Axial fractures and dislocations can be complicated by associated neurovascular, muscular, and/or tendinous injury. These are more common with axial ulnar dislocation. Later complications, after treatment, include tendon and nerve adhesions, stiff joints, rotational deformities of the finger, fibrous contraction of the thenar eminence (axial radial), and carpal instability.
Most wrist injuries have a positive outcome if diagnosed and treated early. Complications and late presentation can lead to devastating degenerative changes in the wrist.
A study by Bae et al found that pediatric patients with scaphoid fractures achieved excellent functional outcomes by median 6.3-year follow-up, whether they were treated with casting or surgery. The study involved 63 patients (aged 8-18 years at treatment), including 39 with acute scaphoid fracture and 24 with chronic fracture nonunion; six of the acute fractures and 20 of the nonunions were treated with surgery, with the rest undergoing casting. All bones in the study healed successfully; patient outcomes were the same for casting and surgery, with over 95% of patients reporting wrist function equal or superior to that of the general population. However, presentation with chronic nonunion was found to independently predict an outcome level below that in acute fracture, although chronic nonunion patients still achieved a median level of function comparable to that in the general population.[16]
A literature review by Jauregui et al indicated that in adolescent and preadolescent patients, surgical treatment with or without bone grafting is effective in healing scaphoid fracture nonunions. The study included patients under age 18 years with scaphoid fracture in whom cast immobilization had produced no clinical or radiographic improvement in over 3 months. The investigators reported that surgery using nonvascularized bone graft led to a 94.8% union rate, compared with 94.6% for patients who underwent rigid fixation without grafting. Both groups of patients showed significant improvement in range of motion and grip strength.[17]

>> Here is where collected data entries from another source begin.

/-- R292: after reset, START gives CFGERR in the four modes that need a parameter, and begins the pass in the other
two. -/
def Obligations.StartAfterReset : Prop :=
  (∀ m ∈ [Mode.edge, .etdOnly, .cat, .synth], ∃ t, exec (.start m) State.reset = .next t ∧
    t.pipe.st = .idle ∧ t.pipe.flags.cfgerr = true ∧ t.ch.diag = [⟨.cfgerr, 0⟩]) ∧
  (∀ m ∈ [Mode.zcdOnly, .sdOnly], ∃ t, exec (.start m) State.reset = .next t ∧ t.pipe.st = .run ∧ t.pipe.mode = m)

/-- R120 with the five END rules R143, R164, R183, R215, R247: in RUN, END reaches `OUT` and the taps of the path, the pass
is DONE, CD drops its queue and nothing else happens; outside RUN it is refused. -/
def Obligations.EndClosesThePass : Prop :=
  ∀ s : State,
    (s.pipe.st ≠ .run → exec .endOfStream s = .next s.afterRefusal) ∧
    (s.pipe.st = .run → s.ch.internalEmpty = true →
      exec .endOfStream s = .next
        { s with
          pipe := { s.pipe with
            wc := s.pipe.wc + 1
            st := .done }
          cd := if s.pipe.mode = .cat then { s.cd with q := [] } else s.cd
          ch := { s.ch with
            out := s.ch.out ++ [.fin]
            tapX := if s.pipe.mode = .edge then s.ch.tapX ++ [.fin] else s.ch.tapX
            tapB := if s.pipe.mode = .edge then s.ch.tapB ++ [.fin] else s.ch.tapB } })

/-! ### SAMPLE at ZCD (41_zero_crossing_detector.md) -/

/-- R141: a noise sample changes no register of ZCD but the index, in both modes that feed ZCD. -/
def Obligations.NoiseSampleTakesAnIndex : Prop :=
  (∀ v : Int, significant v = true ↔ 10 ≤ |v|) ∧
  ∀ (v : Int) (s : State), s.ch.internalEmpty = true → s.pipe.st = .run →
    s.pipe.mode = .edge ∨ s.pipe.mode = .zcdOnly → |v| < 10 →
    exec (.sample v) s = .next { s.counted with zcd := { s.zcd with idx := s.zcd.idx + 1 } }

/-- R142: a significant sample with no transition, the first of the pass or one of the sign already seen, is remembered
and emits nothing, in both modes that feed ZCD. -/
def Obligations.SameSignSampleIsRemembered : Prop :=
  ∀ (v : Int) (s : State), s.ch.internalEmpty = true → s.pipe.st = .run →
    s.pipe.mode = .edge ∨ s.pipe.mode = .zcdOnly →
    (10 ≤ v → s.zcd.pol ≠ .neg →
      exec (.sample v) s = .next
        { s.counted with zcd := { s.zcd with
          idx := s.zcd.idx + 1
          pol := .pos
          lastPos := ⟨s.zcd.idx, v⟩ } }) ∧
    (v ≤ -10 → s.zcd.pol ≠ .pos →
      exec (.sample v) s = .next
        { s.counted with zcd := { s.zcd with
          idx := s.zcd.idx + 1
          pol := .neg
          lastNeg := ⟨s.zcd.idx, v⟩ } })

/-- R142: the crossing of a transition: its direction, its time (interpolated, but the after index less 1/2 when the before
sample has index 0) and its delta, with the registers after it. In registers no run reaches a quotient by 0 is 0 (log 9). -/
def Obligations.TransitionGivesCrossing : Prop :=
  ∀ (z : Zcd) (v : Int),
    (v ≤ -10 → z.pol = .pos →
      ∃ t : ℚ,
        t = (if z.lastPos.i = 0 then (z.idx : ℚ) - 1 / 2
          else z.lastPos.i + ((z.lastPos.v : ℚ) / (z.lastPos.v - v)) * (z.idx - z.lastPos.i)) ∧
        z.onSample v =
          ({ z with
             idx := z.idx + 1
             pol := .neg
             lastNeg := ⟨z.idx, v⟩
             haveX := true
             lastT := t }, some ⟨.falling, t, if z.haveX then t - z.lastT else 0⟩)) ∧
    (10 ≤ v → z.pol = .neg →
      ∃ t : ℚ,
        t = (if z.lastNeg.i = 0 then (z.idx : ℚ) - 1 / 2
          else z.lastNeg.i + ((z.lastNeg.v : ℚ) / (z.lastNeg.v - v)) * (z.idx - z.lastNeg.i)) ∧
        z.onSample v =
          ({ z with
             idx := z.idx + 1
             pol := .pos
             lastPos := ⟨z.idx, v⟩
             haveX := true
             lastT := t }, some ⟨.rising, t, if z.haveX then t - z.lastT else 0⟩))

/-- R118, R119, R142: in mode ZCD_ONLY a SAMPLE runs ZCD's rule, and its crossing, if any, goes to `OUT`; nothing else
changes. -/
def Obligations.SampleInZcdOnly : Prop :=
  ∀ (v : Int) (s : State), s.ch.internalEmpty = true → s.pipe.st = .run → s.pipe.mode = .zcdOnly →
    exec (.sample v) s = .next
      { s.counted with
        zcd := (s.zcd.onSample v).1
        ch := { s.ch with out := s.ch.out ++ (s.zcd.onSample v).2.toList.map .xing } }

/-- R118, R119, R123: in mode EDGE a SAMPLE that completes a crossing puts it on `TAPX`, its bits on `TAPB`, the symbols they
complete on `OUT` and the uncertainty diagnostic on `DIAG`, and changes the registers of the three units, the count
and UNC only. -/
def Obligations.SampleCrossingInEdge : Prop :=
  ∀ (v : Int) (s : State) (x : Xing), s.ch.internalEmpty = true → s.pipe.st = .run → s.pipe.mode = .edge →
    s.sd.b1 ≠ .x → (s.zcd.onSample v).2 = some x →
    exec (.sample v) s = .next
      { s with
        pipe := { s.pipe with
          wc := s.pipe.wc + 1
          flags := { s.pipe.flags with unc := s.pipe.flags.unc || uncertain s.cfg.spb s.cfg.mu x.delta } }
        zcd := (s.zcd.onSample v).1
        etd := ⟨s.etd.seq + 1⟩
        sd := sdAfter s.sd (etdBits s.cfg.spb x)
        ch := { s.ch with
          tapX := s.ch.tapX ++ [.tok x]
          tapB := s.ch.tapB ++ (etdBits s.cfg.spb x).map .tok
          out := s.ch.out ++ (sdStream s.sd (etdBits s.cfg.spb x)).map .sym
          diag := s.ch.diag ++ (if uncertain s.cfg.spb s.cfg.mu x.delta then [⟨.unc, s.etd.seq⟩] else []) } }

A literature review by Pradhan et al indicated that persistent pain and functional limitations are often reported up to a year and a half after wrist fracture. The investigators concluded that current rehabilitation protocols for patients with wrist fracture have limited effectiveness, finding rehabilitative exercise/manual therapy to have only small effects with regard to functional improvement and pain reduction.[18]

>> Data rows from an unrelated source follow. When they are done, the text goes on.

namespace Sys2Proof.Machine
open Finset

/-! ### π from below -/

theorem arctanHorner_eq (n : Int) (hn : 0 < n) (k i : Nat) :
    0 < (arctanHorner n k i).2 ∧
      ((arctanHorner n k i).1 : ℝ) / (arctanHorner n k i).2
        = ∑ m ∈ range k, (-1) ^ m / ((2 * ((i + m : Nat) : ℝ) + 1) * (n : ℝ) ^ (2 * m)) := by
  induction k generalizing i with
  | zero => simp [arctanHorner]
  | succ k ih =>
    obtain ⟨hv, hs⟩ := ih (i + 1)
    rcases h : arctanHorner n k (i + 1) with ⟨u, v⟩
    simp only [h] at hv hs
    have hn' : (n : ℝ) ≠ 0 := by exact_mod_cast hn.ne'
    have hv' : (v : ℝ) ≠ 0 := by exact_mod_cast hv.ne'
    have hi : (2 * (i : ℝ) + 1) ≠ 0 := by positivity
    simp only [arctanHorner, h]
    refine ⟨by positivity, ?_⟩
    rw [sum_range_succ']
    have hrec : ∑ m ∈ range k, (-1 : ℝ) ^ (m + 1) / ((2 * ((i + (m + 1) : Nat) : ℝ) + 1) * (n : ℝ) ^ (2 * (m + 1)))
        = -(1 / (n : ℝ) ^ 2) * ((u : ℝ) / v) := by
      rw [hs, mul_sum]
      refine sum_congr rfl fun m _ => ?_
      have : (2 * ((i + (m + 1) : Nat) : ℝ) + 1) ≠ 0 := by positivity
      have e : i + 1 + m = i + (m + 1) := by omega
      rw [e]
      field_simp
      ring
    rw [hrec]
    push_cast
    simp only [pow_zero]
    field_simp
    ring

/-- The partial sums of the arc tangent series are `(1/n) * u/v`. -/
theorem arctanHorner_partial (n : Int) (hn : 0 < n) (k : Nat) :
    ∑ m ∈ range k, (-1 : ℝ) ^ m * ((n : ℝ)⁻¹ ^ (2 * m + 1) / ((2 * m + 1 : Nat) : ℝ))
      = (n : ℝ)⁻¹ * ((arctanHorner n k 0).1 / (arctanHorner n k 0).2) := by
  rw [(arctanHorner_eq n hn k 0).2, mul_sum]
  refine sum_congr rfl fun m _ => ?_
  have hn' : (n : ℝ) ≠ 0 := by exact_mod_cast hn.ne'
  have : (2 * (m : ℝ) + 1) ≠ 0 := by positivity
  push_cast
  simp only [zero_add, inv_pow]
  field_simp
  ring

theorem arctan_term_antitone (x : ℝ) (h0 : 0 ≤ x) (h1 : x ≤ 1) :
    Antitone fun m : ℕ => x ^ (2 * m + 1) / ((2 * m + 1 : Nat) : ℝ) := by
  refine antitone_nat_of_succ_le fun m => ?_
  have hp : x ^ (2 * (m + 1) + 1) ≤ x ^ (2 * m + 1) := pow_le_pow_of_le_one h0 h1 (by omega)
  exact div_le_div₀ (by positivity) hp (by positivity) (by push_cast; linarith)

theorem arctan_tendsto (x : ℝ) (h : ‖x‖ < 1) :
    Filter.Tendsto (fun k => ∑ m ∈ range k, (-1 : ℝ) ^ m * (x ^ (2 * m + 1) / ((2 * m + 1 : Nat) : ℝ)))
      Filter.atTop (nhds (Real.arctan x)) := by
  have := (Real.hasSum_arctan h).tendsto_sum_nat
  refine this.congr fun k => sum_congr rfl fun m _ => by rw [mul_div_assoc]

/-- An even partial sum is at most the arc tangent, the next one at least, and they differ by one term. -/
theorem arctan_between (x : ℝ) (h0 : 0 ≤ x) (h1 : x < 1) (k : ℕ) :
    (∑ m ∈ range (2 * k), (-1 : ℝ) ^ m * (x ^ (2 * m + 1) / ((2 * m + 1 : Nat) : ℝ))) ≤ Real.arctan x ∧
    Real.arctan x ≤ ∑ m ∈ range (2 * k + 1), (-1 : ℝ) ^ m * (x ^ (2 * m + 1) / ((2 * m + 1 : Nat) : ℝ)) ∧
    (∑ m ∈ range (2 * k + 1), (-1 : ℝ) ^ m * (x ^ (2 * m + 1) / ((2 * m + 1 : Nat) : ℝ)))
      ≤ (∑ m ∈ range (2 * k), (-1 : ℝ) ^ m * (x ^ (2 * m + 1) / ((2 * m + 1 : Nat) : ℝ))) + x ^ (4 * k + 1) := by
  have hn : ‖x‖ < 1 := by rwa [Real.norm_of_nonneg h0]
  have ha := arctan_term_antitone x h0 h1.le
  refine ⟨ha.alternating_series_le_tendsto (arctan_tendsto x hn) k,
    ha.tendsto_le_alternating_series (arctan_tendsto x hn) k, ?_⟩
  rw [sum_range_succ]
  have e : (-1 : ℝ) ^ (2 * k) = 1 := by rw [pow_mul]; simp
  have e2 : 2 * (2 * k) + 1 = 4 * k + 1 := by ring
  rw [e, one_mul, e2]
  have : x ^ (4 * k + 1) / ((4 * k + 1 : Nat) : ℝ) ≤ x ^ (4 * k + 1) :=
    div_le_self (by positivity) (by push_cast; linarith [(Nat.cast_nonneg k : (0:ℝ) ≤ k)])
  linarith

theorem small_power (n : ℝ) (hn : 5 ≤ n) (p : ℕ) : n⁻¹ ^ (4 * (p / 8 + 1) + 1) ≤ 1 / (20 * 2 ^ p) := by
  have hp : p + 2 ≤ 9 * (p / 8 + 1) := by omega
  have h1 : (n⁻¹) ^ (4 * (p / 8 + 1) + 1) ≤ (5⁻¹ : ℝ) ^ (4 * (p / 8 + 1) + 1) :=
    pow_le_pow_left₀ (by positivity) (inv_anti₀ (by norm_num) hn) _
  have h2 : (5⁻¹ : ℝ) ^ (4 * (p / 8 + 1) + 1) = (625⁻¹ : ℝ) ^ (p / 8 + 1) * 5⁻¹ := by
    rw [pow_succ, pow_mul]; norm_num
  have h3 : (625⁻¹ : ℝ) ^ (p / 8 + 1) ≤ (512⁻¹ : ℝ) ^ (p / 8 + 1) :=
    pow_le_pow_left₀ (by norm_num) (by norm_num) _
  have h4 : (512⁻¹ : ℝ) ^ (p / 8 + 1) = (2⁻¹ : ℝ) ^ (9 * (p / 8 + 1)) := by
    rw [pow_mul]; norm_num only
  have h5 : (2⁻¹ : ℝ) ^ (9 * (p / 8 + 1)) ≤ (2⁻¹ : ℝ) ^ (p + 2) :=
    pow_le_pow_of_le_one (by norm_num) (by norm_num) hp
  have h6 : (2⁻¹ : ℝ) ^ (p + 2) * 5⁻¹ = 1 / (20 * 2 ^ p) := by
    rw [pow_add, inv_pow]; field_simp; norm_num
  rw [← h6]
  nlinarith

/-- `piScaled p / 2^p` is below π, by less than `2 / 2^p`. -/
theorem piScaled_bounds (p : Nat) :
    (piScaled p : ℝ) ≤ 2 ^ p * Real.pi ∧ 2 ^ p * Real.pi < piScaled p + 2 := by
  set k := p / 8 + 1 with hk
  obtain ⟨hv, -⟩ := arctanHorner_eq 5 (by norm_num) (2 * k) 0
  obtain ⟨hy, -⟩ := arctanHorner_eq 239 (by norm_num) (2 * k + 1) 0
  have s5 := arctanHorner_partial 5 (by norm_num) (2 * k)
  have s239 := arctanHorner_partial 239 (by norm_num) (2 * k + 1)
  rcases h5 : arctanHorner 5 (2 * k) 0 with ⟨u, v⟩
  rcases h239 : arctanHorner 239 (2 * k + 1) 0 with ⟨x, y⟩
  simp only [h5] at hv s5
  simp only [h239] at hy s239
  obtain ⟨a1, a2, a3⟩ := arctan_between 5⁻¹ (by norm_num) (by norm_num) k
  obtain ⟨b1, b2, b3⟩ := arctan_between 239⁻¹ (by norm_num) (by norm_num) k
  have e1 := small_power 5 (by norm_num) p
  have e2 := small_power 239 (by norm_num) p
  rw [← hk] at e1 e2
  push_cast at s5 s239 a1 a2 a3 b1 b2 b3
  rw [s5] at a1 a3
  rw [s239] at b2 b3
  have hpi := Real.four_mul_arctan_inv_5_sub_arctan_inv_239
  have hv' : (0 : ℝ) < v := by exact_mod_cast hv
  have hy' : (0 : ℝ) < y := by exact_mod_cast hy
  have hden : 0 < 5 * 239 * v * y := by positivity
  set m : ℝ := 16 * (5⁻¹ * (u / v)) - 4 * (239⁻¹ * (x / y)) with hm
  have hpow : (0 : ℝ) < 2 ^ p := by positivity
  have lo : m ≤ Real.pi := by rw [hm]; linarith
  have hi : Real.pi ≤ m + 1 / 2 ^ p := by
    have : (1 : ℝ) / (20 * 2 ^ p) = (1 / 20) * (1 / 2 ^ p) := by field_simp
    have hp1 : (0 : ℝ) < 1 / 2 ^ p := by positivity
    rw [this] at e1 e2
    rw [hm]; linarith
  have hPI : piScaled p = (2 ^ p * (16 * 239 * u * y - 4 * 5 * x * v)) / (5 * 239 * v * y) := by
    simp only [piScaled, ← hk, h5, h239]
  have hmn : (2 : ℝ) ^ p * m * (5 * 239 * v * y) = ((2 ^ p * (16 * 239 * u * y - 4 * 5 * x * v) : Int) : ℝ) := by
    rw [hm]; push_cast; field_simp; ring
  have f1 := Int.ediv_mul_le (2 ^ p * (16 * 239 * u * y - 4 * 5 * x * v)) hden.ne'
  have f2 := Int.lt_ediv_add_one_mul_self (2 ^ p * (16 * 239 * u * y - 4 * 5 * x * v)) hden
  rw [← hPI] at f1 f2
  have g1 : (piScaled p : ℝ) * (5 * 239 * v * y) ≤ 2 ^ p * m * (5 * 239 * v * y) := by
    rw [hmn]; exact_mod_cast f1
  have g2 : 2 ^ p * m * (5 * 239 * v * y) < ((piScaled p : ℝ) + 1) * (5 * 239 * v * y) := by
    rw [hmn]; exact_mod_cast f2
  have hd : (0 : ℝ) < 5 * 239 * v * y := by positivity
  have g1' := le_of_mul_le_mul_right g1 hd
  have g2' := lt_of_mul_lt_mul_right g2 hd.le
  refine ⟨g1'.trans (by gcongr), ?_⟩
  have : (2 : ℝ) ^ p * Real.pi ≤ 2 ^ p * m + 1 := by
    calc (2 : ℝ) ^ p * Real.pi ≤ 2 ^ p * (m + 1 / 2 ^ p) := by gcongr
      _ = 2 ^ p * m + 1 := by field_simp
  linarith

An important trend in the management of wrist fractures and dislocation is the use of wrist arthroscopy. Arthroscopy, though initially intended as a diagnostic tool, has increasing application as a therapeutic tool also. This includes soft tissue repair (interosseous ligaments and the TFCC) as well as bony repair (ORIF of scaphoid). Its benefit will lead to more accurate reduction of structures and, potentially, less down time for patients. This is an active field of study and growth and appears to have tremendous potential.
Revascularization techniques such as vascular bone grafting for avascular necrosis of the scaphoid and lunate have been described and developed by a variety of researchers. Although successes have been reported using these methods, a final consensus has not been reached on the efficacy of these techniques. However, the use of these techniques continues to grow; they are becoming important tools among practicing hand surgeons' current armamentarium.
Regarding Kienböck disease, researchers have not yet determined which salvage procedure is the most efficacious for end-stage carpal collapse. However, weighing the benefits of pain management versus the loss of function, or vice versa, may ultimately remain the patient's burden. Certainly, proximal row carpectomy, if available, is at the top of the list. Total wrist fusion is an alternative option.
Pulsed electromagnetic stimulation with small, implanted electrodes has been described for the treatment of scaphoid nonunion sites. This osteosynthetic technique remains controversial but is advocated by some in instances in which alternate methods of treating nonunion have failed.